- _WHAT IS EXPECTED_
All that is wanted is an exact copy of the line containing "inductive Instr where" and the lines after it, through the end of the records.
[[ SUPPLIED MATERIAL open ]]
-- ==== Sys2Proof/Syntax.lean ====
section
/-! DEFINITION. The instruction set: the 34 instructions of R2, one constructor for each row of
spec/opcode_table.json, in the order of its families. An operand is the operand byte as fetched (R52): whether a
register operand names a register is checked by `RegIdx` when the instruction executes (R54), not by the decoder. -/

namespace Sys2Proof

/-- An instruction with its operand bytes: `a` at `pc0 + 1`, `b` at `pc0 + 2` (R52, R53). -/
inductive Instr where
  | add (a b : Byte)
  | sub (a b : Byte)
  | mul (a b : Byte)
  | div (a b : Byte)
  | mod (a b : Byte)
  | and (a b : Byte)
  | or (a b : Byte)
  | xor (a b : Byte)
  | shl (a b : Byte)
  | shr (a b : Byte)
  | inc (a : Byte)
  | dec (a : Byte)
  | not (a : Byte)
  | cmp (a b : Byte)
  /-- The only instruction with an immediate: operand b (R55). -/
  | ldi (a b : Byte)
  | ld (a b : Byte)
  | st (a b : Byte)
  | push (a : Byte)
  | pop (a : Byte)
  | jmp (a : Byte)
  | jeq (a : Byte)
  | jne (a : Byte)
  | jgt (a : Byte)
  | jge (a : Byte)
  | jlt (a : Byte)
  | jle (a : Byte)
  | call (a : Byte)
  | ret
  | int (a : Byte)
  | iret
  | hlt
  | nop
  | prn (a : Byte)
  | pra (a : Byte)
  deriving DecidableEq, Repr

/-- The three dispatch categories of the opcode table (R9, R56, R57). -/
inductive Category where
  | alu
  | dataOrStack
  | controlFlow
  deriving DecidableEq, Repr

end Sys2Proof
end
[[ SUPPLIED MATERIAL closed ]]
- _SOLUTION TO THE EXERCISE_
inductive Instr where
  | add (a b : Byte)
  | sub (a b : Byte)
  | mul (a b : Byte)
  | div (a b : Byte)
  | mod (a b : Byte)
  | and (a b : Byte)
  | or (a b : Byte)
  | xor (a b : Byte)
  | shl (a b : Byte)
  | shr (a b : Byte)
  | inc (a : Byte)
  | dec (a : Byte)
  | not (a : Byte)
  | cmp (a b : Byte)
  /-- The only instruction with an immediate: operand b (R55). -/
  | ldi (a b : Byte)
  | ld (a b : Byte)
  | st (a b : Byte)
  | push (a : Byte)
  | pop (a : Byte)
  | jmp (a : Byte)
  | jeq (a : Byte)
  | jne (a : Byte)
  | jgt (a : Byte)
  | jge (a : Byte)
  | jlt (a : Byte)
  | jle (a : Byte)
  | call (a : Byte)
  | ret
  | int (a : Byte)
  | iret
  | hlt
  | nop
  | prn (a : Byte)
  | pra (a : Byte)
  deriving DecidableEq, Repr

/-- The three dispatch categories of the opcode table (R9, R56, R57). -/
inductive Category where
  | alu
  | dataOrStack
  | controlFlow
  deriving DecidableEq, Repr

end Sys2Proof
end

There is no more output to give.